§ WHAT THIS TASK INVOLVES: Starting with the line containing "and TDO. -/" and going on through the line containing "ir := .clamp", return the lines of the data below exactly, and only those.

§ RECORD EXTRACTS:
----------------------------------------

-- ==== Sys2Proof/Machine/Board.lean ====
section
/-! DEFINITION. The board-controller port (R889 to R891), the clocks and rails (R912, R922), and the TAP (R914). -/

namespace Sys2Proof.Machine

/-! ### The board-controller port -/

/-- An MCTP control response: command code, completion code and data, in the form of DSP0236, which R891 names. -/
def State.mctpSay (s : State) (command completion : Nat) (data : List Nat) : State :=
  s.emit (.mctp (record ([(1, 0), (1, 0), (1, command), (1, completion)] ++ data.map (fun x => (1, x)))))

/-- Set Endpoint ID: operations 0 (set) and 1 (force) assign the EID; 0 and 255 are no EIDs. -/
def State.setEid (s : State) (op eid : Nat) : State :=
  if 2 ≤ op ∨ eid = 0 ∨ 255 ≤ eid then s.mctpSay 1 2 []
  else (s.setPwr { s.pwr with eid }).mctpSay 1 0 [0, eid, 0]

/-- SET_ENDPOINT_ID (R891). -/
def execSetEndpointId (op eid : Nat) (s : State) : Host.Outcome State Fault Refusal := .next (s.setEid op eid)

/-- GET_ENDPOINT_ID (R891): a simple endpoint with a dynamic EID. -/
def execGetEndpointId (s : State) : Host.Outcome State Fault Refusal := .next (s.mctpSay 2 0 [s.pwr.eid, 0, 0])

/-- GET_MCTP_VERSION_SUPPORT (R891): the base specification, control messages, and vendor-defined PCI messages. -/
def execGetMctpVersionSupport (type : Nat) (s : State) : Host.Outcome State Fault Refusal :=
  .next (if type = 0xFF ∨ type = 0 ∨ type = 0x7E then s.mctpSay 4 0 [1, 0xF1, 0xF3, 0xF1, 0] else s.mctpSay 4 0x80 [])

/-- GET_MESSAGE_TYPE_SUPPORT (R891): vendor-defined PCI. Every control command that the part does not answer ends here too, with
completion code 0x05. -/
def execGetMessageTypeSupport (command : Nat) (s : State) : Host.Outcome State Fault Refusal :=
  .next (if command = 5 then s.mctpSay 5 0 [1, 0x7E]
    else if command = 1 ∨ command = 2 ∨ command = 4 then s else s.mctpSay command 5 [])

/-- A response to a vendor-defined request. -/
def State.boardSay (s : State) (code : Nat) (bs : List Byte) : State := s.emit (.board code bs)

/-- BOARD_WARM_RESET (R824, R825): it always proceeds, after its response. -/
def execBoardWarmReset (s : State) : Host.Outcome State Fault Refusal := .next (s.boardSay 2 (leBytes 2 0)).warmState

/-- GET_TELEMETRY (R891): the header of the last capture; what it holds before the first is left open. -/
def State.lastTelemetry (s : State) : State :=
  match s.pwr.lastHead with
  | some h => s.boardSay 3 h
  | none => (s.boardSay 3 (leBytes 64 (s.freeBits 512))).useFree

def execGetTelemetry (s : State) : Host.Outcome State Fault Refusal := .next s.lastTelemetry

/-- ALERT_RESPONSE (R889, R890): the part answers with its address while ALERT_N is low. -/
def execAlertResponse (s : State) : Host.Outcome State Fault Refusal := .next (if s.alertLow then s.emit (.alertAddress 0x5A) else s)

/-! ### Host port links, clocks and rails -/

def State.portUpLink (s : State) (p : Nat) : PortLink := fetch {} s.portLinks p

def State.setPortLink (s : State) (p : Nat) (x : PortLink) : State := { s with portLinks := store {} s.portLinks p x }

/-- Phase ALIGN has ended, after which the host ports train (R923). -/
def State.portMayTrain (s : State) : Bool := !(s.partState = 1 && s.rf Reg.CAST_PHASE 3 0 < 5)

/-- PERST_N of a port rises: its link trains when phase ALIGN has ended (R923). -/
def State.perstRelease (s : State) (p : Nat) : State :=
  if 2 ≤ p then s
  else
    let s := s.setPortLink p { perst := true }
    if s.portMayTrain then s.portTrain p else s

/-- PERST_RELEASE (R923). -/
def execPerstRelease (port : Nat) (s : State) : Host.Outcome State Fault Refusal := .next (s.perstRelease port)

/-- Every link of lane chiplet `c` goes DOWN (R912). -/
def State.chipletDown (s : State) (c : Nat) : State :=
  let s := (List.range' (12 * c) 12).foldl (fun s n =>
    if s.linkState n = 0 ∨ s.linkState n = 0xA then s else s.linkDown n 0x05C0) s
  (List.range' (4 * c) 4).foldl (fun s q =>
    if s.linkMode (portLink q) = 2 ∧ s.portState q ≠ 0 then
      let x := s.ethPort q
      let s := (s.countN (Ctr.ETH_TX_DROP q) x.frames.length).setEthPort q { downAt := some s.now }
      (s.wr (Reg.ETH_P_STAT q) (BitVec.ofNat 32 (0x05C0 * 65536))).event Reg.ETH_EVT 0
    else s) s

/-- REFCLK_LOSS (R912): clock 0 is REFCLK_SYS, 1 REFCLK_TB, and 2 + c REFCLK_LANEc. -/
def execRefclkLoss (clk : Nat) (s : State) : Host.Outcome State Fault Refusal :=
  .next (if clk < 2 then s.alarm 2 else if clk < 10 then s.chipletDown (clk - 2) else s)

/-- RAIL_LOSS (R888, R922): every volatile state is lost; the flash directory and the defect ledger stay. Nothing runs until the next
power-on. -/
def State.railLoss (s : State) : State :=
  let s' := (if s.pwr.tripLow then s.emit (.pin "TRIP_N" true) else s).coldState
  s'.setCast { s'.cast with off := true }

def execRailLoss (s : State) : Host.Outcome State Fault Refusal := .next s.railLoss

/-! ### The TAP (R914) -/

def State.setTap (s : State) (x : Tap) : State := { s with tap := x }

/-- EXTEST, CLAMP and HIGHZ take effect while RESET_N is low, in BLANK and PROVISIONED. -/
def State.tapFree (s : State) (resetLow : Bool) : Bool := resetLow && s.lc < 2

/-- BYPASS (R914): one bit, 0 at first, between TDI and TDO; every other instruction code selects it too. -/
def execBypass (bits : List Bool) (s : State) : Host.Outcome State Fault Refusal :=
  .next ((s.setTap { s.tap with ir := .bypass }).emit (.tdo ((false :: bits).take bits.length)))

/-- Part number of IDCODE. -/
def idPart (variant : Nat) : Nat := if variant = 1 then 0x9609 else if variant = 2 then 0x6412 else 0x9612

/-- The IDCODE of the first revision. -/
def State.idcode (s : State) : Nat := 1 + 2 * 0x2B5 + 2 ^ 12 * idPart s.variant + 2 ^ 28

/-- IDCODE (R914): shifted out, bit 0 first. -/
def execIdcode (s : State) : Host.Outcome State Fault Refusal :=
  .next ((s.setTap { s.tap with ir := .idcode }).emit (.tdo ((List.range 32).map (bitOf s.idcode))))

/-- SAMPLE_PRELOAD (R914): the boundary cells sample the lands, and take the bits shifted in. -/
def execSamplePreload (lands cells : List Bool) (s : State) : Host.Outcome State Fault Refusal :=
  .next ((s.setTap { ir := .sample, cells }).emit (.tdo lands))

/-- EXTEST (R914): the boundary cells drive the control lands, or BYPASS is selected. -/
def execExtest (resetLow : Bool) (s : State) : Host.Outcome State Fault Refusal :=
  .next (if s.tapFree resetLow then (s.setTap { s.tap with ir := .extest }).emit (.lands (some s.tap.cells)) else s.setTap { s.tap with ir := .bypass })

/-- CLAMP (R914): as EXTEST, with the bypass register between TDI and TDO. -/
def execClamp (resetLow : Bool) (s : State) : Host.Outcome State Fault Refusal :=
  .next (if s.tapFree resetLow then (s.setTap { s.tap with ir := .clamp }).emit (.lands (some s.tap.cells)) else s.setTap { s.tap with ir := .bypass })

/-- HIGHZ (R914): the boundary outputs float. -/
def execHighz (resetLow : Bool) (s : State) : Host.Outcome State Fault Refusal :=
  .next (if s.tapFree resetLow then (s.setTap { s.tap with ir := .highz }).emit (.lands none) else s.setTap { s.tap with ir := .bypass })

end Sys2Proof.Machine
end

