-- ==== Sys2Proof/Machine/Core.lean ====
section
/-! DEFINITION. The machine as the host takes it. -/

def Sys2Proof.core : Host.Core :=
  { State := Sys2Proof.Machine.State, Fault := Sys2Proof.Machine.Fault, Refusal := Sys2Proof.Machine.Refusal,
    step := Sys2Proof.Machine.step, reset := Sys2Proof.Machine.State.reset }
end

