/-- Watching, agreement and the commit of a membership (R541 to R549, R561, R566). -/
def Obligations.MembershipAgreement : Prop :=
  -- keepalives: one to each watched part, a miss counted for each unheard one; hearing from a part ends the suspicion
  (∀ (s : State), ∃ t : State, exec .keepaliveSend s = .next t ∧ t.heard = [] ∧ t.out = s.out ++ s.pat.watch.map (fun p => Out.keepalive p) ∧
    t.regs = s.regs ∧ t.jobs = s.jobs) ∧
  (∀ (s : State) (p : Nat) (r : Bool), ∃ t : State, exec (.keepaliveReceive p r) s = .next t ∧ p ∈ t.heard ∧ fetch false t.suspects p = false ∧
    t.out = (if r then s.out else s.out ++ [.keepaliveAck p]) ∧ t.regs = s.regs ∧ t.jobs = s.jobs) ∧
  -- a silent watched part is suspected once; on a slice whose job it is no member of, nothing follows
  (∀ (s : State) (p : Nat), fetch false s.suspects p = true ∨ p ∉ s.pat.watch → exec (.suspectTimeout p none) s = .next s) ∧
  (∀ (s : State) (p : Nat), s.pat.watch.contains p = true → fetch false s.suspects p = false →
    exec (.suspectTimeout p none) s = .next ((List.range s.sliceCount).foldl (fun u n =>
      if (u.memberParts n).contains p then u.raiseSuspicion n p none else u) ((s.setSuspect p true).event Reg.CKP_EVT 3))) ∧
  -- the coordinator proposes, and any other member reports to it
  (∀ (s : State) (n p : Nat) (ep : Option Nat), s.agrees n = true → s.raiseSuspicion n p ep =
    (if s.coordinator n = s.partId then s.lead n (s.unsuspected n) none false else s.emit (.suspicion (s.coordinator n) p ep))) ∧
  -- a report names a member; the coordinator then suspects it too, and proposes
  (∀ (s : State) (n p : Nat), s.agrees n = true → (s.memberParts n).contains p = true → fetch false s.suspects p = false →
    let u := (s.setSuspect p true).event Reg.CKP_EVT 3
    exec (.suspectReport n p none) s = .next (if u.coordinator n = s.partId then u.lead n (u.unsuspected n) none false else u)) ∧
  (∀ (s : State) (n p : Nat) (ep : Option Nat), s.agrees n = false ∨ (s.memberParts n).contains p = false →
    exec (.suspectReport n p ep) s = .next s) ∧
  (∀ (s : State) (n p : Nat), exec (.withdrawalAnnounce n p) s = .next (
    if (s.memberParts n).contains p then s.suspect p none (2 ^ 17 + p) else s)) ∧
  -- no more than half of the members: no proposal, QUORUM_LOST
  (∀ (s : State) (n : Nat) (parts : List Nat) (r : Option Nat) (re : Bool), n < 4 → 2 * parts.length ≤ (s.memberParts n).length →
    let t := s.lead n parts r re
    (t.job n).memb = 3 ∧ (t.ckpOf n).lead = none ∧ (t.ckpOf n).round = (s.ckpOf n).round) ∧
  -- a round not above the highest accepted is refused and changes nothing; a higher one is accepted, and the slice enters HOLD
  (∀ (s : State) (n c : Nat) (p : Proposal), (s.job n).isOpen = true → p.round ≤ (s.ckpOf n).round ∨ (p.restore = true ∧ (s.ckpOf n).verified = false) →
    exec (.proposeReceive n c p) s = .next (s.emit (.refuse c p.round))) ∧
  (∀ (s : State) (n c : Nat) (p : Proposal), (s.job n).isOpen = true → (s.ckpOf n).round < p.round → p.restore = false ∨ (s.ckpOf n).verified = true →
    ∃ t : State, exec (.proposeReceive n c p) s = .next t ∧ (t.job n).memb = 2 ∧ (t.ckpOf n).round = p.round ∧ (t.ckpOf n).prop = some p ∧
      (t.ckpOf n).lead = none ∧ t.out = s.out ++ [.accept c p.round (s.copies n)] ∧ t.mem = s.mem ∧ t.regs = s.regs) ∧
  -- the coordinator commits when every proposed part has accepted, and to every one of them
  (∀ (s : State) (n p r : Nat) (cs : List CopyAt) (l : Lead), (s.ckpOf n).lead = some l → l.prop.round = r → l.prop.parts.contains p = true →
    l.accepts.any (fun a => a.1 = p) = false →
    let c := s.ckpOf n
    let m := { l with accepts := l.accepts ++ [(p, cs)] }
    let u := s.setCkp n { c with lead := none }
    exec (.acceptReceive n p r cs true) s = .next (
      if l.prop.parts.all (fun q => m.accepts.any (fun a => a.1 = q)) && s.majority n l.prop.parts.length then
        (l.prop.parts ++ u.leftOut n l.prop).foldl (fun w q => w.emit (.commit q (u.commitOf n m))) u
      else s.setCkp n { c with lead := some m })) ∧
  (∀ (s : State) (n p r : Nat) (cs : List CopyAt) (ok : Bool), (s.ckpOf n).lead = none → exec (.acceptReceive n p r cs ok) s = .next s) ∧
  -- missing accepts: the next round goes to the parts that answered
  (∀ (s : State) (n : Nat) (l : Lead), (s.ckpOf n).lead = some l →
    let c := s.ckpOf n
    let parts := l.prop.parts.filter (fun p => l.accepts.any (fun a => a.1 = p))
    exec (.agreeTimeout n) s = .next (
      if parts.length = l.prop.parts.length then s else (s.setCkp n { c with lead := none }).lead n parts l.prop.resume l.prop.restore)) ∧
  (∀ (s : State) (n : Nat), exec (.holdTimeout n) s = .next (
    let c := s.coordinator n
    if (s.job n).memb ≠ 2 ∨ (s.ckpOf n).lead.isSome then s
    else (if c = s.partId then s else (s.setSuspect c true).event Reg.CKP_EVT 3).raiseSuspicion n c none)) ∧
  -- the resume step is the newest at which every shard has a copy (R549)
  (∀ (ms : List Member) (cs : List CopyAt) (r : Nat), ms ≠ [] → resumeStep ms cs = some r →
    (∀ m ∈ ms, ∃ c ∈ cs, c.part = m.part ∧ c.slice = m.slice ∧ c.step = r) ∧
    (∀ x ∈ cs, x.step ≤ r ∨ (∃ m ∈ ms, ∀ c ∈ cs, c.part ≠ m.part ∨ c.slice ≠ m.slice ∨ c.step ≠ x.step))) ∧
  -- a commit: at most one for each epoch; one without this slice excludes it; one with no members is a lost quorum
  (∀ (s : State) (n : Nat) (m : Commit) (cp : List (Nat × List (Nat × Byte))), (s.ckpOf n).committed = some m.epoch →
    exec (.membershipCommit n m cp) s = .next s) ∧
  (∀ (s : State) (n : Nat) (m : Commit) (cp : List (Nat × List (Nat × Byte))), n < 4 → (s.job n).isOpen = true → (s.ckpOf n).committed ≠ some m.epoch →
    m.restore = false → m.members ≠ [] → (s.partId, n) ∉ m.members →
    ∃ t : State, exec (.membershipCommit n m cp) s = .next t ∧ (t.job n).memb = 4 ∧ (t.job n).members = (s.job n).members) ∧
  (∀ (s : State) (n : Nat) (m : Commit) (cp : List (Nat × List (Nat × Byte))), n < 4 → (s.job n).isOpen = true → (s.ckpOf n).committed ≠ some m.epoch →
    m.restore = false → (s.partId, n) ∈ m.members → m.resume ≠ none →
    ∃ t : State, exec (.membershipCommit n m cp) s = .next t ∧ (t.job n).memb = 1 ∧ (t.job n).epoch = m.epoch ∧
      (t.job n).members = m.members.map (fun x => ⟨x.1, x.2⟩) ∧ t.stepCtr n = m.resume.getD 0 % 2 ^ 48 ∧ (t.ckpOf n).committed = some m.epoch ∧
      (t.ckpOf n).lead = none) ∧
  (∀ (s : State) (n : Nat) (m : Commit) (cp : List (Nat × List (Nat × Byte))), n < 4 → (s.job n).isOpen = true → (s.ckpOf n).committed ≠ some m.epoch →
    m.restore = false → (s.partId, n) ∈ m.members → m.resume = none →
    ∃ t : State, exec (.membershipCommit n m cp) s = .next t ∧ (t.job n).memb = 5 ∧ (t.job n).epoch = m.epoch ∧ t.stepCtr n = s.stepCtr n ∧
      t.rf (Reg.CKP_STAT n) 15 0 = 0x0708)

----------------------------------------

§ WRITTEN SOLUTION:
/-- CLAMP (R914): as EXTEST, with the bypass register between TDI and TDO. -/
def execClamp (resetLow : Bool) (s : State) : Host.Outcome State Fault Refusal :=
  .next (if s.tapFree resetLow then (s.setTap { s.tap with ir := .clamp }).emit (.lands (some s.tap.cells)) else s.setTap { s.tap with ir := .bypass })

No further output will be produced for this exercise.